Stored data entries:
--- --- ---
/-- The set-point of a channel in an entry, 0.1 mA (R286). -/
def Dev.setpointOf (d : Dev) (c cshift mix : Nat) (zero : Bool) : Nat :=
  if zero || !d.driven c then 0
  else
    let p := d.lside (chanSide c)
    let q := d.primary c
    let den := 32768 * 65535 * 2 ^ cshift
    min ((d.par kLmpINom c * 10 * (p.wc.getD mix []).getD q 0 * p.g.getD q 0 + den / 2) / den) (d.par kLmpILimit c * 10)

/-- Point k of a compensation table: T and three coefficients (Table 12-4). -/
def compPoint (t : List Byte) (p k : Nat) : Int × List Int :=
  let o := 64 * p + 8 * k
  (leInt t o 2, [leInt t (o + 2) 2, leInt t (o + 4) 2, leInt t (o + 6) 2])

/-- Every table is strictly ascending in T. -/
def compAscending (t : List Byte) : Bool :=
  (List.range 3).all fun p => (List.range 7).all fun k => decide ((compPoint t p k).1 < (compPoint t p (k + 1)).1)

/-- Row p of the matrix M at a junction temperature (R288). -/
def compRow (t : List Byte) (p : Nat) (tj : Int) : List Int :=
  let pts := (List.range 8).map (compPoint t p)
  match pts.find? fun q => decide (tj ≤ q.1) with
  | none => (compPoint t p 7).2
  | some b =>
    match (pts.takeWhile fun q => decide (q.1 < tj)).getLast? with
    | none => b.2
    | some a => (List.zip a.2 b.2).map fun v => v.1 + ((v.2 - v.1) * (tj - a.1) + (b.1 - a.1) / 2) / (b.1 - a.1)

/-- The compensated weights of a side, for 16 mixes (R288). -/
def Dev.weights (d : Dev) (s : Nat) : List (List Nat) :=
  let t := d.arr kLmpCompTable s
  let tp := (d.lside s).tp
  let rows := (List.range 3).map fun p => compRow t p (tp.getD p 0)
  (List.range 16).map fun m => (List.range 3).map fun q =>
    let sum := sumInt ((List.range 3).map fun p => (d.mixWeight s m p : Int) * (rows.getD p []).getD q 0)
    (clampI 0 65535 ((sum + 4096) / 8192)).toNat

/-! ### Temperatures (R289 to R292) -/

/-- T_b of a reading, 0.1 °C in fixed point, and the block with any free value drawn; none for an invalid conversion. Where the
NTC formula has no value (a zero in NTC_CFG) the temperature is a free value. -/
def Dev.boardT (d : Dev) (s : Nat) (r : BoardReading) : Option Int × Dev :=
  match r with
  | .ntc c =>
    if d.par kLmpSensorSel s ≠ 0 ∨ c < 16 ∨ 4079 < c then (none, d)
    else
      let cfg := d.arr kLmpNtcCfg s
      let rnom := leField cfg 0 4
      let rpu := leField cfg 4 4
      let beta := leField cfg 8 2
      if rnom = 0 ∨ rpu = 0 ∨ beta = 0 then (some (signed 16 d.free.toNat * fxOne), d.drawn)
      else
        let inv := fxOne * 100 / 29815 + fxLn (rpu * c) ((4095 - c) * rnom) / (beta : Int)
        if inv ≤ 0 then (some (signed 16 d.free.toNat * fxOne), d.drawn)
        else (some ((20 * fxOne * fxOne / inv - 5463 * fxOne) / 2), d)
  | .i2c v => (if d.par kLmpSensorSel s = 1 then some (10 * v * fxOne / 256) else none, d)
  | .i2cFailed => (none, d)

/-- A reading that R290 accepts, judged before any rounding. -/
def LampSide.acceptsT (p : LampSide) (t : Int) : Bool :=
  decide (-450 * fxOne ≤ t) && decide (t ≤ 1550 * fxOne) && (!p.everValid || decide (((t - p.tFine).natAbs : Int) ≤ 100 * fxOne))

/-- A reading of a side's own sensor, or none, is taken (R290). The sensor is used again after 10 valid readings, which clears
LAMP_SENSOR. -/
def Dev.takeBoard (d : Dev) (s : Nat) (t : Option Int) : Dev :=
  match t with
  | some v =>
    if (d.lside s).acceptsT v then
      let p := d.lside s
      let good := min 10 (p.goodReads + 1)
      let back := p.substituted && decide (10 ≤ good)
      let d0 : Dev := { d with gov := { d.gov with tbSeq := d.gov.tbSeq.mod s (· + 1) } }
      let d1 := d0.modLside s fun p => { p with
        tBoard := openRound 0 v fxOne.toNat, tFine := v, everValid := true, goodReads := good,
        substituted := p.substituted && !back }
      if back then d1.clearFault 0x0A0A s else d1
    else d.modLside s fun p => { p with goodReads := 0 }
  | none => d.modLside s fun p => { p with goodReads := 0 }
--- --- ---
• WHAT YOU ARE ASKED TO DO
The data given above must be transcribed exactly and completely.

• RESULT OF THIS TASK
/-- The set-point of a channel in an entry, 0.1 mA (R286). -/
def Dev.setpointOf (d : Dev) (c cshift mix : Nat) (zero : Bool) : Nat :=
  if zero || !d.driven c then 0
  else
    let p := d.lside (chanSide c)
    let q := d.primary c
    let den := 32768 * 65535 * 2 ^ cshift
    min ((d.par kLmpINom c * 10 * (p.wc.getD mix []).getD q 0 * p.g.getD q 0 + den / 2) / den) (d.par kLmpILimit c * 10)

/-- Point k of a compensation table: T and three coefficients (Table 12-4). -/
def compPoint (t : List Byte) (p k : Nat) : Int × List Int :=
  let o := 64 * p + 8 * k
  (leInt t o 2, [leInt t (o + 2) 2, leInt t (o + 4) 2, leInt t (o + 6) 2])

/-- Every table is strictly ascending in T. -/
def compAscending (t : List Byte) : Bool :=
  (List.range 3).all fun p => (List.range 7).all fun k => decide ((compPoint t p k).1 < (compPoint t p (k + 1)).1)

/-- Row p of the matrix M at a junction temperature (R288). -/
def compRow (t : List Byte) (p : Nat) (tj : Int) : List Int :=
  let pts := (List.range 8).map (compPoint t p)
  match pts.find? fun q => decide (tj ≤ q.1) with
  | none => (compPoint t p 7).2
  | some b =>
    match (pts.takeWhile fun q => decide (q.1 < tj)).getLast? with
    | none => b.2
    | some a => (List.zip a.2 b.2).map fun v => v.1 + ((v.2 - v.1) * (tj - a.1) + (b.1 - a.1) / 2) / (b.1 - a.1)

/-- The compensated weights of a side, for 16 mixes (R288). -/
def Dev.weights (d : Dev) (s : Nat) : List (List Nat) :=
  let t := d.arr kLmpCompTable s
  let tp := (d.lside s).tp
  let rows := (List.range 3).map fun p => compRow t p (tp.getD p 0)
  (List.range 16).map fun m => (List.range 3).map fun q =>
    let sum := sumInt ((List.range 3).map fun p => (d.mixWeight s m p : Int) * (rows.getD p []).getD q 0)
    (clampI 0 65535 ((sum + 4096) / 8192)).toNat

/-! ### Temperatures (R289 to R292) -/

/-- T_b of a reading, 0.1 °C in fixed point, and the block with any free value drawn; none for an invalid conversion. Where the
NTC formula has no value (a zero in NTC_CFG) the temperature is a free value. -/
def Dev.boardT (d : Dev) (s : Nat) (r : BoardReading) : Option Int × Dev :=
  match r with
  | .ntc c =>
    if d.par kLmpSensorSel s ≠ 0 ∨ c < 16 ∨ 4079 < c then (none, d)
    else
      let cfg := d.arr kLmpNtcCfg s
      let rnom := leField cfg 0 4
      let rpu := leField cfg 4 4
      let beta := leField cfg 8 2
      if rnom = 0 ∨ rpu = 0 ∨ beta = 0 then (some (signed 16 d.free.toNat * fxOne), d.drawn)
      else
        let inv := fxOne * 100 / 29815 + fxLn (rpu * c) ((4095 - c) * rnom) / (beta : Int)
        if inv ≤ 0 then (some (signed 16 d.free.toNat * fxOne), d.drawn)
        else (some ((20 * fxOne * fxOne / inv - 5463 * fxOne) / 2), d)
  | .i2c v => (if d.par kLmpSensorSel s = 1 then some (10 * v * fxOne / 256) else none, d)
  | .i2cFailed => (none, d)

/-- A reading that R290 accepts, judged before any rounding. -/
def LampSide.acceptsT (p : LampSide) (t : Int) : Bool :=
  decide (-450 * fxOne ≤ t) && decide (t ≤ 1550 * fxOne) && (!p.everValid || decide (((t - p.tFine).natAbs : Int) ≤ 100 * fxOne))

/-- A reading of a side's own sensor, or none, is taken (R290). The sensor is used again after 10 valid readings, which clears
LAMP_SENSOR. -/
def Dev.takeBoard (d : Dev) (s : Nat) (t : Option Int) : Dev :=
  match t with
  | some v =>
    if (d.lside s).acceptsT v then
      let p := d.lside s
      let good := min 10 (p.goodReads + 1)
      let back := p.substituted && decide (10 ≤ good)
      let d0 : Dev := { d with gov := { d.gov with tbSeq := d.gov.tbSeq.mod s (· + 1) } }
      let d1 := d0.modLside s fun p => { p with
        tBoard := openRound 0 v fxOne.toNat, tFine := v, everValid := true, goodReads := good,
        substituted := p.substituted && !back }
      if back then d1.clearFault 0x0A0A s else d1
    else d.modLside s fun p => { p with goodReads := 0 }
  | none => d.modLside s fun p => { p with goodReads := 0 }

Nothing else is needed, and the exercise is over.